-- ==== Sys2Proof/Machine/Ops.lean ====
section
/-! DEFINITION. The operations the meanings are written over: the register stack, memory through the segments, taking
an interrupt and returning from one, and how an ESC is started. -/

namespace Sys2Proof.Machine

/-! ## The register stack -/

/-- The physical number of ST(i) (spec 10 R22): addition modulo 8. -/
def Npx.phys (n : Npx) (i : RegNum) : RegNum := n.top + i

/-- A physical register (spec 10 R21). -/
def Npx.reg (n : Npx) (p : RegNum) : TempReal := n.regs[p.toNat]'p.isLt

/-- The tag of a physical register (spec 10 R39). -/
def Npx.tag (n : Npx) (p : RegNum) : Tag := n.tags[p.toNat]'p.isLt

/-- ST(i) (spec 10 R22). -/
def Npx.st (n : Npx) (i : RegNum) : TempReal := n.reg (n.phys i)

/-- Whether ST(i) is tagged empty (spec 00 R13). -/
def Npx.isEmpty (n : Npx) (i : RegNum) : Bool := decide (n.tag (n.phys i) = .empty)

/-- A physical register's tag replaced. -/
def Npx.setTag (n : Npx) (p : RegNum) (t : Tag) : Npx := { n with tags := n.tags.set p.toNat t p.isLt }

/-- A physical register written, and tagged by what was written (spec 10 R42). -/
def Npx.setReg (n : Npx) (p : RegNum) (v : TempReal) : Npx :=
  { n with regs := n.regs.set p.toNat v p.isLt, tags := n.tags.set p.toNat (tagOf v) p.isLt }

/-- ST(i) written and tagged. -/
def Npx.setSt (n : Npx) (i : RegNum) (v : TempReal) : Npx := n.setReg (n.phys i) v

/-- The second half of `push` (spec 00 R13, 10 R23): TOP decremented, the new ST written. -/
def Npx.pushValue (n : Npx) (v : TempReal) : Npx := { n with top := n.top - 1 }.setReg (n.top - 1) v

/-- `pop` (spec 40 R186): the top tagged empty, TOP incremented, the 80 bits kept. -/
def Npx.pop (n : Npx) : Npx := { n.setTag n.top .empty with top := n.top + 1 }

/-- As many pops as given. -/
def Npx.pops (n : Npx) : Nat → Npx
  | 0 => n
  | k + 1 => n.pop.pops k

/-- Flags set: they are sticky (spec 60 R368). -/
def Npx.raise (n : Npx) (f : Flags) : Npx := { n with flags := n.flags ||| f }

/-- The value of ST(i), or a stack underflow (spec 40 R187, 60 R352 (a)). -/
def Npx.fetch (n : Npx) (i : RegNum) : Out TempReal :=
  if n.isEmpty i then signalBefore n.cw flagI indefinite else .pure (n.st i)

/-- ST(i) as a source of arithmetic. -/
def Npx.fetchSource (n : Npx) (i : RegNum) : Out Source := (n.fetch i).andThen fun v => .pure (ofReg v)

/-- The first half of `push` (spec 40 R161): a stack overflow when the register below the top is not empty. -/
def Npx.pushSlot (n : Npx) (v : TempReal) : Out TempReal :=
  if n.isEmpty 7 then .pure v else signalBefore n.cw flagI indefinite

/-- The end of an instruction: the flags it signalled, and its effect unless an unmasked exception ended it before any
(spec 60 R370, R371). -/
def Npx.commit {α : Type} (n : Npx) (o : Out α) (effect : Npx → α → Npx) : Npx :=
  match o.value with
  | none => n.raise o.flags
  | some v => effect (n.raise o.flags) v

/-- `push` with its check (spec 40 R161). -/
def Npx.push (n : Npx) (v : TempReal) : Npx := n.commit (n.pushSlot v) Npx.pushValue

/-! ## Addresses and memory -/

/-- The physical address of an offset in a segment: 20 bits in Real-Address mode, 24 in Protected mode (spec 20 R105;
log 9). -/
def State.physical (s : State) (seg : SegReg) (off : Word) : Nat :=
  if s.cpu.protectedMode then (seg.base.toNat + off.toNat) % 0x1000000 else (seg.base.toNat + off.toNat) % 0x100000

/-- Physical addresses of n consecutive offsets, which wrap at 64K (spec 00 R14). -/
def State.addresses (s : State) (seg : SegReg) (off : Word) (n : Nat) : List Nat :=
  (List.range n).map fun k => s.physical seg (off + BitVec.ofNat 16 k)

/-- Bytes at consecutive offsets of a segment (spec 00 R14). -/
def State.readBytes (s : State) (seg : SegReg) (off : Word) (n : Nat) : List Byte :=
  (s.addresses seg off n).map s.mem.read

/-- Bytes stored at consecutive offsets of a segment (spec 00 R14). -/
def State.storeBytes (s : State) (seg : SegReg) (off : Word) (bytes : List Byte) : State :=
  { s with mem := s.mem.writeAll ((s.addresses seg off bytes.length).zip bytes) }

/-- How many of the words of an operand lie inside a segment, from the first on; none when the segment does not allow the
access (HOST_LIMIT_CHECK, spec 20 R112, 60 R394; log 12). -/
def SegReg.wordsInside (g : SegReg) (off : Word) (words : Nat) (write : Bool) : Nat :=
  if (if write then g.writable else g.readable) then min words ((g.limit.toNat + 1 - off.toNat) / 2) else 0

Work order
Please set down the material above once more, word for word.

Expected output
-- ==== Sys2Proof/Machine/Ops.lean ====
section
/-! DEFINITION. The operations the meanings are written over: the register stack, memory through the segments, taking
an interrupt and returning from one, and how an ESC is started. -/

namespace Sys2Proof.Machine

/-! ## The register stack -/

/-- The physical number of ST(i) (spec 10 R22): addition modulo 8. -/
def Npx.phys (n : Npx) (i : RegNum) : RegNum := n.top + i

/-- A physical register (spec 10 R21). -/
def Npx.reg (n : Npx) (p : RegNum) : TempReal := n.regs[p.toNat]'p.isLt

/-- The tag of a physical register (spec 10 R39). -/
def Npx.tag (n : Npx) (p : RegNum) : Tag := n.tags[p.toNat]'p.isLt

/-- ST(i) (spec 10 R22). -/
def Npx.st (n : Npx) (i : RegNum) : TempReal := n.reg (n.phys i)

/-- Whether ST(i) is tagged empty (spec 00 R13). -/
def Npx.isEmpty (n : Npx) (i : RegNum) : Bool := decide (n.tag (n.phys i) = .empty)

/-- A physical register's tag replaced. -/
def Npx.setTag (n : Npx) (p : RegNum) (t : Tag) : Npx := { n with tags := n.tags.set p.toNat t p.isLt }

/-- A physical register written, and tagged by what was written (spec 10 R42). -/
def Npx.setReg (n : Npx) (p : RegNum) (v : TempReal) : Npx :=
  { n with regs := n.regs.set p.toNat v p.isLt, tags := n.tags.set p.toNat (tagOf v) p.isLt }

/-- ST(i) written and tagged. -/
def Npx.setSt (n : Npx) (i : RegNum) (v : TempReal) : Npx := n.setReg (n.phys i) v

/-- The second half of `push` (spec 00 R13, 10 R23): TOP decremented, the new ST written. -/
def Npx.pushValue (n : Npx) (v : TempReal) : Npx := { n with top := n.top - 1 }.setReg (n.top - 1) v

/-- `pop` (spec 40 R186): the top tagged empty, TOP incremented, the 80 bits kept. -/
def Npx.pop (n : Npx) : Npx := { n.setTag n.top .empty with top := n.top + 1 }

/-- As many pops as given. -/
def Npx.pops (n : Npx) : Nat → Npx
  | 0 => n
  | k + 1 => n.pop.pops k

/-- Flags set: they are sticky (spec 60 R368). -/
def Npx.raise (n : Npx) (f : Flags) : Npx := { n with flags := n.flags ||| f }

/-- The value of ST(i), or a stack underflow (spec 40 R187, 60 R352 (a)). -/
def Npx.fetch (n : Npx) (i : RegNum) : Out TempReal :=
  if n.isEmpty i then signalBefore n.cw flagI indefinite else .pure (n.st i)

/-- ST(i) as a source of arithmetic. -/
def Npx.fetchSource (n : Npx) (i : RegNum) : Out Source := (n.fetch i).andThen fun v => .pure (ofReg v)

/-- The first half of `push` (spec 40 R161): a stack overflow when the register below the top is not empty. -/
def Npx.pushSlot (n : Npx) (v : TempReal) : Out TempReal :=
  if n.isEmpty 7 then .pure v else signalBefore n.cw flagI indefinite

/-- The end of an instruction: the flags it signalled, and its effect unless an unmasked exception ended it before any
(spec 60 R370, R371). -/
def Npx.commit {α : Type} (n : Npx) (o : Out α) (effect : Npx → α → Npx) : Npx :=
  match o.value with
  | none => n.raise o.flags
  | some v => effect (n.raise o.flags) v

/-- `push` with its check (spec 40 R161). -/
def Npx.push (n : Npx) (v : TempReal) : Npx := n.commit (n.pushSlot v) Npx.pushValue

/-! ## Addresses and memory -/

/-- The physical address of an offset in a segment: 20 bits in Real-Address mode, 24 in Protected mode (spec 20 R105;
log 9). -/
def State.physical (s : State) (seg : SegReg) (off : Word) : Nat :=
  if s.cpu.protectedMode then (seg.base.toNat + off.toNat) % 0x1000000 else (seg.base.toNat + off.toNat) % 0x100000

/-- Physical addresses of n consecutive offsets, which wrap at 64K (spec 00 R14). -/
def State.addresses (s : State) (seg : SegReg) (off : Word) (n : Nat) : List Nat :=
  (List.range n).map fun k => s.physical seg (off + BitVec.ofNat 16 k)

/-- Bytes at consecutive offsets of a segment (spec 00 R14). -/
def State.readBytes (s : State) (seg : SegReg) (off : Word) (n : Nat) : List Byte :=
  (s.addresses seg off n).map s.mem.read

/-- Bytes stored at consecutive offsets of a segment (spec 00 R14). -/
def State.storeBytes (s : State) (seg : SegReg) (off : Word) (bytes : List Byte) : State :=
  { s with mem := s.mem.writeAll ((s.addresses seg off bytes.length).zip bytes) }

/-- How many of the words of an operand lie inside a segment, from the first on; none when the segment does not allow the
access (HOST_LIMIT_CHECK, spec 20 R112, 60 R394; log 12). -/
def SegReg.wordsInside (g : SegReg) (off : Word) (words : Nat) (write : Bool) : Nat :=
  if (if write then g.writable else g.readable) then min words ((g.limit.toNat + 1 - off.toNat) / 2) else 0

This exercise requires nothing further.